-- ==== Sys2Proof/Machine/Assembler.lean ====
section
/-! DEFINITION. The assembler syntax of 30_encoding.md rule R88, with the pseudo-instructions of rule R89: a line of
text to the commands it stands for. No rule of the machine depends on it. -/

namespace Sys2Proof.Machine

/-- The pieces of a line (R88). -/
inductive Token where
  /-- a mnemonic or a number -/
  | word (cs : List Char)
  /-- a character in single quotes -/
  | char (c : Char)
  /-- a text in double quotes (R89) -/
  | text (cs : List Char)
  /-- the operand separator -/
  | comma
  deriving DecidableEq, Repr

/-- A character of a mnemonic or a number. -/
def wordChar (c : Char) : Bool := c.isAlphanum || c == '_'

/-- A line cut into tokens; a semicolon outside quotes starts a comment (R88). `fuel` is the number of characters. -/
def tokens : Nat → List Char → Option (List Token)
  | _, [] => some []
  | 0, _ :: _ => none
  | fuel + 1, c :: cs =>
    if c = ' ' ∨ c.toNat = 0x09 then tokens fuel cs
    else if c = ';' then some []
    else if c = ',' then (tokens fuel cs).map (.comma :: ·)
    else if c.toNat = 0x27 then
      match cs with
      | x :: q :: rest => if q.toNat = 0x27 then (tokens fuel rest).map (.char x :: ·) else none
      | _ => none
    else if c.toNat = 0x22 then
      match cs.dropWhile (·.toNat != 0x22) with
      | _ :: rest => (tokens fuel rest).map (.text (cs.takeWhile (·.toNat != 0x22)) :: ·)
      | [] => none
    else if wordChar c then
      (tokens fuel (cs.dropWhile wordChar)).map (.word (c :: cs.takeWhile wordChar) :: ·)
    else none

/-- The value of a digit in a base of at most 16. -/
def digit (base : Nat) (c : Char) : Option Nat :=
  let n := c.toNat
  let v := if 0x30 ≤ n ∧ n ≤ 0x39 then n - 0x30
    else if 0x61 ≤ n ∧ n ≤ 0x66 then n - 0x61 + 10
    else if 0x41 ≤ n ∧ n ≤ 0x46 then n - 0x41 + 10 else 16
  if v < base then some v else none

/-- The value of a non-empty string of digits. -/
def digits (base : Nat) (cs : List Char) : Option Nat :=
  if cs.isEmpty then none
  else cs.foldl (fun v c => v.bind fun v => (digit base c).map (base * v + ·)) (some 0)

/-- A number: decimal, or hexadecimal after 0x (R88). -/
def number : List Char → Option Nat
  | '0' :: 'x' :: cs => digits 16 cs
  | cs => digits 10 cs

/-- A number as a field of `w` bits, where it fits (R82). -/
def field (w n : Nat) : Option (BitVec w) := if n < 2 ^ w then some (BitVec.ofNat w n) else none

/-- A numeric operand of `w` bits. -/
def numOperand (w : Nat) : Token → Option (BitVec w)
  | .word cs => (number cs).bind (field w)
  | _ => none

/-- A symbol or byte operand: a number, or a character standing for its code point (R88). -/
def symOperand : Token → Option Sym
  | .char c => field 8 c.toNat
  | t => numOperand 8 t

/-- The operand tokens of a line, without their commas. -/
def operands : List Token → Option (List Token)
  | [] => some []
  | [.comma] => none
  | [t] => some [t]
  | t :: .comma :: rest => if t = .comma ∨ rest = [] then none else (operands rest).map (t :: ·)
  | _ => none

/-- The symbols of a text (R88, R89). -/
def textSymbols (cs : List Char) : Option (List Sym) := cs.mapM fun c => field 8 c.toNat

/-- The commands of a mnemonic with its operands, in the order of rule R84's operand column (R88); a pseudo-instruction
gives its expansion (R89). DESIGN CHOICE: DEC_BYTES may be written with no byte operand, which rule R89 does not show, and
stands for DEC_START, DEC_END (log 14). -/
def command (m : String) (ops : List Token) : Option (List Instr) :=
  match m, ops with
  | "NOP", [] => some [.nop]
  | "CLEAR", [] => some [.clear]
  | "FREQ_SYM", [a] => (symOperand a).map fun a => [.freqSym a]
  | "FREQ_LOAD", [a, b] => (symOperand a).bind fun a => (numOperand 32 b).map fun b => [.freqLoad a b]
  | "TB_BUILD", [] => some [.tbBuild]
  | "CT_GEN", [] => some [.ctGen]
  | "ENC_START", [] => some [.encStart]
  | "ENC_SYM", [a] => (symOperand a).map fun a => [.encSym a]
  | "ENC_END", [] => some [.encEnd]
  | "DEC_START", [b] => (numOperand 48 b).map fun b => [.decStart b]
  | "DEC_BYTE", [a] => (symOperand a).map fun a => [.decByte a]
  | "DEC_END", [] => some [.decEnd]
  | "RD_CSR", [a] => (numOperand 8 a).map fun a => [.rdCsr a]
  | "RD_FREQ", [a] => (symOperand a).map fun a => [.rdFreq a]
  | "RD_GROUP", [a] => (numOperand 8 a).map fun a => [.rdGroup a]
  | "RD_CLEN", [a] => (symOperand a).map fun a => [.rdClen a]
  | "RD_CODE", [a, b] => (symOperand a).bind fun a => (numOperand 2 b).map fun b => [.rdCode a b]
  | "BUILD", [] => some (Pseudo.expand .build)
  | "FREQ_TEXT", [.text t] => (textSymbols t).map fun t => Pseudo.expand (.freqText t)
  | "ENC_TEXT", [.text t] => (textSymbols t).map fun t => Pseudo.expand (.encText t)
  | "DEC_BYTES", n :: bs =>
      (numOperand 48 n).bind fun n => (bs.mapM symOperand).map fun bs => Pseudo.expand (.decBytes n bs)
  | "RD_STATUS", [] => some (Pseudo.expand .rdStatus)
  | "RD_ERR", [] => some (Pseudo.expand .rdErr)
  | "COMPRESS", [.text t] => (textSymbols t).map fun t => Pseudo.expand (.compress t)
  | _, _ => none

/-- One line: a command or pseudo-instruction, or nothing but a comment (R88); none for a line of no such form. -/
def assembleLine (line : List Char) : Option (List Instr) :=
  match tokens line.length line with
  | some [] => some []
  | some (.word m :: rest) => (operands rest).bind (command (String.ofList m))
  | _ => none

/-- The command words of a program text, line by line (R80, R88, R89). -/
def assemble (lines : List (List Char)) : Option (List Word) :=
  (lines.mapM assembleLine).map fun is => is.flatten.map encode

end Sys2Proof.Machine
end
================
(Your task):
Restate each of the records exactly, leaving nothing out.

(Task answer):
-- ==== Sys2Proof/Machine/Assembler.lean ====
section
/-! DEFINITION. The assembler syntax of 30_encoding.md rule R88, with the pseudo-instructions of rule R89: a line of
text to the commands it stands for. No rule of the machine depends on it. -/

namespace Sys2Proof.Machine

/-- The pieces of a line (R88). -/
inductive Token where
  /-- a mnemonic or a number -/
  | word (cs : List Char)
  /-- a character in single quotes -/
  | char (c : Char)
  /-- a text in double quotes (R89) -/
  | text (cs : List Char)
  /-- the operand separator -/
  | comma
  deriving DecidableEq, Repr

/-- A character of a mnemonic or a number. -/
def wordChar (c : Char) : Bool := c.isAlphanum || c == '_'

/-- A line cut into tokens; a semicolon outside quotes starts a comment (R88). `fuel` is the number of characters. -/
def tokens : Nat → List Char → Option (List Token)
  | _, [] => some []
  | 0, _ :: _ => none
  | fuel + 1, c :: cs =>
    if c = ' ' ∨ c.toNat = 0x09 then tokens fuel cs
    else if c = ';' then some []
    else if c = ',' then (tokens fuel cs).map (.comma :: ·)
    else if c.toNat = 0x27 then
      match cs with
      | x :: q :: rest => if q.toNat = 0x27 then (tokens fuel rest).map (.char x :: ·) else none
      | _ => none
    else if c.toNat = 0x22 then
      match cs.dropWhile (·.toNat != 0x22) with
      | _ :: rest => (tokens fuel rest).map (.text (cs.takeWhile (·.toNat != 0x22)) :: ·)
      | [] => none
    else if wordChar c then
      (tokens fuel (cs.dropWhile wordChar)).map (.word (c :: cs.takeWhile wordChar) :: ·)
    else none

/-- The value of a digit in a base of at most 16. -/
def digit (base : Nat) (c : Char) : Option Nat :=
  let n := c.toNat
  let v := if 0x30 ≤ n ∧ n ≤ 0x39 then n - 0x30
    else if 0x61 ≤ n ∧ n ≤ 0x66 then n - 0x61 + 10
    else if 0x41 ≤ n ∧ n ≤ 0x46 then n - 0x41 + 10 else 16
  if v < base then some v else none

/-- The value of a non-empty string of digits. -/
def digits (base : Nat) (cs : List Char) : Option Nat :=
  if cs.isEmpty then none
  else cs.foldl (fun v c => v.bind fun v => (digit base c).map (base * v + ·)) (some 0)

/-- A number: decimal, or hexadecimal after 0x (R88). -/
def number : List Char → Option Nat
  | '0' :: 'x' :: cs => digits 16 cs
  | cs => digits 10 cs

/-- A number as a field of `w` bits, where it fits (R82). -/
def field (w n : Nat) : Option (BitVec w) := if n < 2 ^ w then some (BitVec.ofNat w n) else none

/-- A numeric operand of `w` bits. -/
def numOperand (w : Nat) : Token → Option (BitVec w)
  | .word cs => (number cs).bind (field w)
  | _ => none

/-- A symbol or byte operand: a number, or a character standing for its code point (R88). -/
def symOperand : Token → Option Sym
  | .char c => field 8 c.toNat
  | t => numOperand 8 t

/-- The operand tokens of a line, without their commas. -/
def operands : List Token → Option (List Token)
  | [] => some []
  | [.comma] => none
  | [t] => some [t]
  | t :: .comma :: rest => if t = .comma ∨ rest = [] then none else (operands rest).map (t :: ·)
  | _ => none

/-- The symbols of a text (R88, R89). -/
def textSymbols (cs : List Char) : Option (List Sym) := cs.mapM fun c => field 8 c.toNat

/-- The commands of a mnemonic with its operands, in the order of rule R84's operand column (R88); a pseudo-instruction
gives its expansion (R89). DESIGN CHOICE: DEC_BYTES may be written with no byte operand, which rule R89 does not show, and
stands for DEC_START, DEC_END (log 14). -/
def command (m : String) (ops : List Token) : Option (List Instr) :=
  match m, ops with
  | "NOP", [] => some [.nop]
  | "CLEAR", [] => some [.clear]
  | "FREQ_SYM", [a] => (symOperand a).map fun a => [.freqSym a]
  | "FREQ_LOAD", [a, b] => (symOperand a).bind fun a => (numOperand 32 b).map fun b => [.freqLoad a b]
  | "TB_BUILD", [] => some [.tbBuild]
  | "CT_GEN", [] => some [.ctGen]
  | "ENC_START", [] => some [.encStart]
  | "ENC_SYM", [a] => (symOperand a).map fun a => [.encSym a]
  | "ENC_END", [] => some [.encEnd]
  | "DEC_START", [b] => (numOperand 48 b).map fun b => [.decStart b]
  | "DEC_BYTE", [a] => (symOperand a).map fun a => [.decByte a]
  | "DEC_END", [] => some [.decEnd]
  | "RD_CSR", [a] => (numOperand 8 a).map fun a => [.rdCsr a]
  | "RD_FREQ", [a] => (symOperand a).map fun a => [.rdFreq a]
  | "RD_GROUP", [a] => (numOperand 8 a).map fun a => [.rdGroup a]
  | "RD_CLEN", [a] => (symOperand a).map fun a => [.rdClen a]
  | "RD_CODE", [a, b] => (symOperand a).bind fun a => (numOperand 2 b).map fun b => [.rdCode a b]
  | "BUILD", [] => some (Pseudo.expand .build)
  | "FREQ_TEXT", [.text t] => (textSymbols t).map fun t => Pseudo.expand (.freqText t)
  | "ENC_TEXT", [.text t] => (textSymbols t).map fun t => Pseudo.expand (.encText t)
  | "DEC_BYTES", n :: bs =>
      (numOperand 48 n).bind fun n => (bs.mapM symOperand).map fun bs => Pseudo.expand (.decBytes n bs)
  | "RD_STATUS", [] => some (Pseudo.expand .rdStatus)
  | "RD_ERR", [] => some (Pseudo.expand .rdErr)
  | "COMPRESS", [.text t] => (textSymbols t).map fun t => Pseudo.expand (.compress t)
  | _, _ => none

/-- One line: a command or pseudo-instruction, or nothing but a comment (R88); none for a line of no such form. -/
def assembleLine (line : List Char) : Option (List Instr) :=
  match tokens line.length line with
  | some [] => some []
  | some (.word m :: rest) => (operands rest).bind (command (String.ofList m))
  | _ => none

/-- The command words of a program text, line by line (R80, R88, R89). -/
def assemble (lines : List (List Char)) : Option (List Word) :=
  (lines.mapM assembleLine).map fun is => is.flatten.map encode

end Sys2Proof.Machine
end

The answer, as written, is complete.